▶ _To do_:
Return only the lines starting at the line that contains "let g := s.group c d.group" and ending with the final line of the listing; include both endpoints.
___ Material shown ___
/-- A granule of a contribution reaches its slot with its check value, which the engine checks when it reads the slot (R346, R399). One
that comes after its instance excluded the rank goes to the carry slot once it is whole (R355). -/
def State.takeData (s : State) (a : CollAt) (b : List Byte) (h : Th) (carry : Bool) : State :=
  let v0 := Contrib.empty a.ch.cid a.ch.inst a.ch.step a.ch.piece a.ch.srank
  let (v, c) := match a.slot with
    | some v => (v, a.c)
    | none => if !carry && a.c.slotFree v0 then ({ v0 with home := some 0 }, a.c.leaveHome v0 0) else (v0, a.c)
  let g := (b.drop 64).take 4096
  let tr := fieldLe b 4160 8
  let whole := v.got + 1 = h.pcnt
  let v' := { v with got := v.got + 1, data := v.data ++ g, bad := if bitOf tr 33 then v.bad ++ [h.pidx] else v.bad,
                     cvs := v.cvs ++ [(BitVec.ofNat 32 (tr % 2 ^ 32), bitOf tr 32)], at_ := if whole then some s.fabric else none }
  let size := match a.c.inst a.ch.cid with
    | some i => i.src.pieceSize i.d.count
    | none => 4096 * h.pcnt
  let c := c.putSlot v'
  let c := match c.inst a.ch.cid with
    | some i => if !carry && whole && i.d.policy ≠ 0 && i.deadline c < s.fabric then c.setInst { i with late := max i.late (s.fabric - i.deadline c) } else c
    | none => c
  let s := (s.setCtx a.n c).showGran a.d a.g.n size v' h.pidx g
  if !whole then s else if carry then s.toCarry a.n a.d a.g.n v' else s.agree a.n a.ch.cid false

/-- A contribution's last NACK GAP is noted. -/
def State.slotGap (s : State) (a : CollAt) : State :=
  match a.slot with
  | some v => s.setCtx a.n (a.c.putSlot { v with gapAt := some s.now })
  | none => s

/-- COLL_DATA (R346, R348, R349, R355). -/
def execCollData (p : Fin 25) (hop : Bool) (s : State) : Host.Outcome State Fault Refusal :=
  s.recvPkt p hop 0 0x03 (fun b => fieldLe b 32 1 == 0) (fun _ _ _ => false) fun s b h => s.withColl b h fun a =>
    let got := (a.slot.map (·.got)).getD 0
    let late := bitOf (a.c.deferredOf a.ch.cid a.ch.inst a.ch.step) a.ch.srank
    if a.age = 1 || (a.age = 0 && late) then s.inOrder h got (a.slot.bind (·.gapAt)) (s.slotGap a) (s.takeData a b h (a.age == 0))
    else if a.age = 0 then s.ack h
    else s.nack h 0 1

/-- The granule of this rank's result that a packet brings: address and block number (R352). -/
def CInst.resultAt (i : CInst) (piece k : Nat) : Option (Nat × Nat) := (i.dst.pieceGrans (i.dstElem piece) i.d.count)[k]?

/-- A fill or a spill holds the granule that a RESULT packet is for: the packet waits (R179, R226). -/
def State.resultHeld (s : State) (b : List Byte) (h : Th) : Bool :=
  match s.resCtx with
  | none => false
  | some (_, c) =>
    let ch := Ch.ofBytes (b.drop 32)
    match c.inst ch.cid with
    | none => false
    | some i => (i.resultAt ch.piece h.pidx).any fun q => s.writeHeld i.d.tile [(q.1, 4096)]

/-- RESULT (R352): the granule is written unchanged at this rank, with the check value and the mark that it carries. -/
def execResult (p : Fin 25) (hop : Bool) (s : State) : Host.Outcome State Fault Refusal :=
  s.recvPkt p hop 0 0x03 (fun b => fieldLe b 32 1 == 1) State.resultHeld fun s b h => s.withColl b h fun a =>
    match a.c.inst a.ch.cid with
    | none => if a.age = 0 then s.ack h else s.nack h 0 1
    | some i =>
      if a.age = 0 then s.ack h
      else if a.age = 2 then s.nack h 0 1
      else
        let got := sget zeroNat i.resGot a.ch.piece
        match i.resultAt a.ch.piece h.pidx with
        | none => s.nack h h.pidx 3
        | some q =>
          if s.refused a.d.tile q.1 1 then s.jobFault (JF.region 2 q.1) (some a.d.tile)
          else
            let late := s.setCtx a.n (a.c.setInst { i with resGap := sins i.resGap a.ch.piece s.now })
            let tr := fieldLe b 4160 8
            let c' := a.c.setInst { i with resGot := sput zeroNat i.resGot a.ch.piece (got + 1) }
            let s' := s.landGranule q.1 ((b.drop 64).take 4096) tr
            s.inOrder h got (sfind i.resGap a.ch.piece) late ((s'.setCtx a.n c').noteWrotePoison (bitOf tr 33 && decide (q.1 < hbmEnd)))

/-- A packet of a control message is kept; `done` follows when the message is complete (R347, R348). -/
def State.takeCtl (s : State) (a : CollAt) (b : List Byte) (h : Th) (done : State → CMsg → State) : State :=
  let key := fun (m : CMsg) => m.kind == a.ch.kind && m.cid == a.ch.cid && m.inst == a.ch.inst && m.rank == a.ch.srank
  let m := (a.c.inbox.find? key).getD ⟨a.ch.kind, a.ch.cid, a.ch.inst, a.ch.srank, h.pcnt, [], none⟩
  let put := fun (m : CMsg) => s.setCtx a.n { a.c with inbox := a.c.inbox.filter (fun q => !key q) ++ [m] }
  let m' := { m with pkts := m.pkts ++ [(b.drop 32).take 4128] }
  let s' := put m'
  let late := if m.pkts.isEmpty then s else put { m with gapAt := some s.now }
  s.inOrder h m.pkts.length m.gapAt late (if m'.pkts.length = h.pcnt then done s' m' else s')

/-- AGREE_UP (R354). -/
def execAgreeUp (p : Fin 25) (hop : Bool) (s : State) : Host.Outcome State Fault Refusal :=
  s.recvPkt p hop 0 0x03 (fun b => fieldLe b 32 1 == 2) (fun _ _ _ => false) fun s b h => s.withColl b h fun a =>
    if a.age = 0 then s.ack h else if a.age = 2 then s.nack h 0 1
    else s.takeCtl a b h fun s _ => s.agree a.n a.ch.cid false

/-- AGREE_DOWN is taken: the sets are agreed, and go on to the children. -/
def State.agreeDown (s : State) (n cid : Nat) (m : CMsg) : State :=
  match sfind s.ctxs n with
  | none => s
  | some c => match c.inst cid with
    | none => s
    | some i =>
      let g := s.groupOf c i
      let kids := childRanks (s.liveRanks g) g.rank
      let ag := (leNat (m.part 0), leNat (m.part 1))
      let s := s.sendCtl c g i.d.tile kids ⟨3, 0, i.cid, i.inst, 0, 0, 0, 0, 0, 0⟩ [mapPart g.n ag.1, mapPart g.n ag.2]
      s.setCtx n (c.setInst { i with agreed := some ag })

/-- Send descriptors for the children of this device's group are not free: the packet waits. -/
def State.kidsHeld (s : State) (b : List Byte) (_h : Th) : Bool :=
  match s.resCtx with
  | none => false
  | some (_, c) =>
    let ch := Ch.ofBytes (b.drop 32)
    let d := s.cd c ch.cid
    let g := s.group c d.group
    decide (ch.cid < c.rr.ncoll) && !s.roomSend d.tile (childRanks (s.liveRanks g) g.rank).length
___
▶ _Result below_:
    let g := s.group c d.group
    decide (ch.cid < c.rr.ncoll) && !s.roomSend d.tile (childRanks (s.liveRanks g) g.rank).length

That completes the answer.